• Collected data:
* * * *
-- ==== Sys2Proof/Machine/KeyTimer.lean ====
section
/-! DEFINITION. Pattern IXII (44_ixii_key_timer_index.md): key skips, timers, key wait, index register,
BCD and block transfers. -/

namespace Sys2Proof.Machine

/-- `Ex9E` SKP (R140): by the level of the key flag, which is not consumed. -/
def execSkp (x : Nibble) (s : State) : Result :=
  match s.keyNumber x with
  | none => raise (.keyIndexOutOfRange (s.reg x)) s
  | some k => skipIf (s.key k) s

/-- `ExA1` SKNP (R141). -/
def execSknp (x : Nibble) (s : State) : Result :=
  match s.keyNumber x with
  | none => raise (.keyIndexOutOfRange (s.reg x)) s
  | some k => skipIf (!s.key k) s

/-- `Fx07` LD_VX_DT (R142). -/
def execLdVxDt (x : Nibble) (s : State) : Result := advancePc 2 (s.setReg x s.delay.value)

/-- `Fx15` LD_DT_VX (R144): `elapsed` is not touched. -/
def execLdDtVx (x : Nibble) (s : State) : Result := advancePc 2 (s.setDelayValue (s.reg x))

/-- `Fx18` LD_ST_VX (R145): `elapsed` is not touched. -/
def execLdStVx (x : Nibble) (s : State) : Result := advancePc 2 (s.setSoundValue (s.reg x))

/-- `Fx0A` LD_VX_K (R143): enters the key wait; the scan inside a later Tick ends it (R188). -/
def execLdVxK (x : Nibble) (s : State) : Result := advancePc 2 (s.enterWait x)

/-- `Fx1E` ADD_I_VX (R146): no flag. -/
def execAddIVx (x : Nibble) (s : State) : Result := advancePc 2 (s.setIndex (s.indexPlus x))

/-- `Fx29` LD_F_VX (R147). -/
def execLdFVx (x : Nibble) (s : State) : Result := advancePc 2 (s.setIndex (s.fontAddress x))

/-- `Fx33` LD_B_VX (R148). -/
def execLdBVx (x : Nibble) (s : State) : Result :=
  match s.memWrite s.index.toNat (bcdDigits (s.reg x)) with
  | none => raise (.memoryBoundsViolation .dataWrite s.index.toNat 3) s
  | some t => advancePc 2 t

/-- `Fx55` ST_REGS (R150): I is not changed. -/
def execStRegs (x : Nibble) (s : State) : Result :=
  match s.memWrite s.index.toNat (s.firstRegs x) with
  | none => raise (.memoryBoundsViolation .dataWrite s.index.toNat (x.toNat + 1)) s
  | some t => advancePc 2 t

/-- `Fx65` LD_REGS (R151): I and memory are not changed. -/
def execLdRegs (x : Nibble) (s : State) : Result :=
  match s.memRead s.index.toNat (x.toNat + 1) with
  | none => raise (.memoryBoundsViolation .dataRead s.index.toNat (x.toNat + 1)) s
  | some bytes => advancePc 2 (s.loadRegs bytes)

end Sys2Proof.Machine
end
* * * *
Could you restate word for word the lines above from the one containing "(.memoryBoundsViolation .dataWrite s.index.toNat (x.toNat" through the one containing "match s.memRead s.index.toNat", both included, and nothing else?

• Solution for this task:
  | none => raise (.memoryBoundsViolation .dataWrite s.index.toNat (x.toNat + 1)) s
  | some t => advancePc 2 t

/-- `Fx65` LD_REGS (R151): I and memory are not changed. -/
def execLdRegs (x : Nibble) (s : State) : Result :=
  match s.memRead s.index.toNat (x.toNat + 1) with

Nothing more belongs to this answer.